INPUT DATA Start Marker

-- ==== Sys2Proof/Machine/CallReturn.lean ====
section
/-! DEFINITION. CALL, RETF, RETI, BREAK (`46_call_interrupt.md`): one meaning for each instruction. -/

namespace Sys2Proof.Machine

/-- RETF, `RETF`: rule R263. -/
def execRetf (s : State) : Res State :=
  returnFar s

/-- RETI, `RETI`: rule R266. -/
def execReti (s : State) : Res State :=
  returnInterrupt s

/-- CALL, `CALL A22`: rule R260. -/
def execCall (addr : Addr) (s : State) : Res State :=
  callTo addr s

/-- BREAK, `BREAK`: rule R265. -/
def execBrk (s : State) : Res State :=
  enterInterrupt .brk s

/-- CALL_MR, `CALL MR`: rule R261. -/
def execCallMr (s : State) : Res State :=
  callTo (mrTarget s) s

end Sys2Proof.Machine
end

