-- ==== Sys2Proof/Laws/PerInstr.lean ====
section
/-! SUPPORT. Laws of the instructions as syntax, one lemma for each constructor of `Instr`. -/

namespace Sys2Proof.Laws

/-- The form of an instruction spells the instruction (`Shape.toInstr` inverts `Instr.shape`), and its encoding
has as many words as the instruction's length says. -/
def ShapeSpells.Statement (i : Instr) : Prop := i.shape.toInstr = some i ∧ (encode i).length = i.words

INPUT DATA End Marker

#### ASSIGNMENT:
Nothing but the lines from the one with "def execRetf (s" through the final line of the data belongs in the answer, and they must match exactly.

#### RESPONSE TO THIS EXERCISE:
def execRetf (s : State) : Res State :=
  returnFar s

/-- RETI, `RETI`: rule R266. -/
def execReti (s : State) : Res State :=
  returnInterrupt s

/-- CALL, `CALL A22`: rule R260. -/
def execCall (addr : Addr) (s : State) : Res State :=
  callTo addr s

/-- BREAK, `BREAK`: rule R265. -/
def execBrk (s : State) : Res State :=
  enterInterrupt .brk s

/-- CALL_MR, `CALL MR`: rule R261. -/
def execCallMr (s : State) : Res State :=
  callTo (mrTarget s) s

end Sys2Proof.Machine
end

-- ==== Sys2Proof/Laws/PerInstr.lean ====
section
/-! SUPPORT. Laws of the instructions as syntax, one lemma for each constructor of `Instr`. -/

namespace Sys2Proof.Laws

/-- The form of an instruction spells the instruction (`Shape.toInstr` inverts `Instr.shape`), and its encoding
has as many words as the instruction's length says. -/
def ShapeSpells.Statement (i : Instr) : Prop := i.shape.toInstr = some i ∧ (encode i).length = i.words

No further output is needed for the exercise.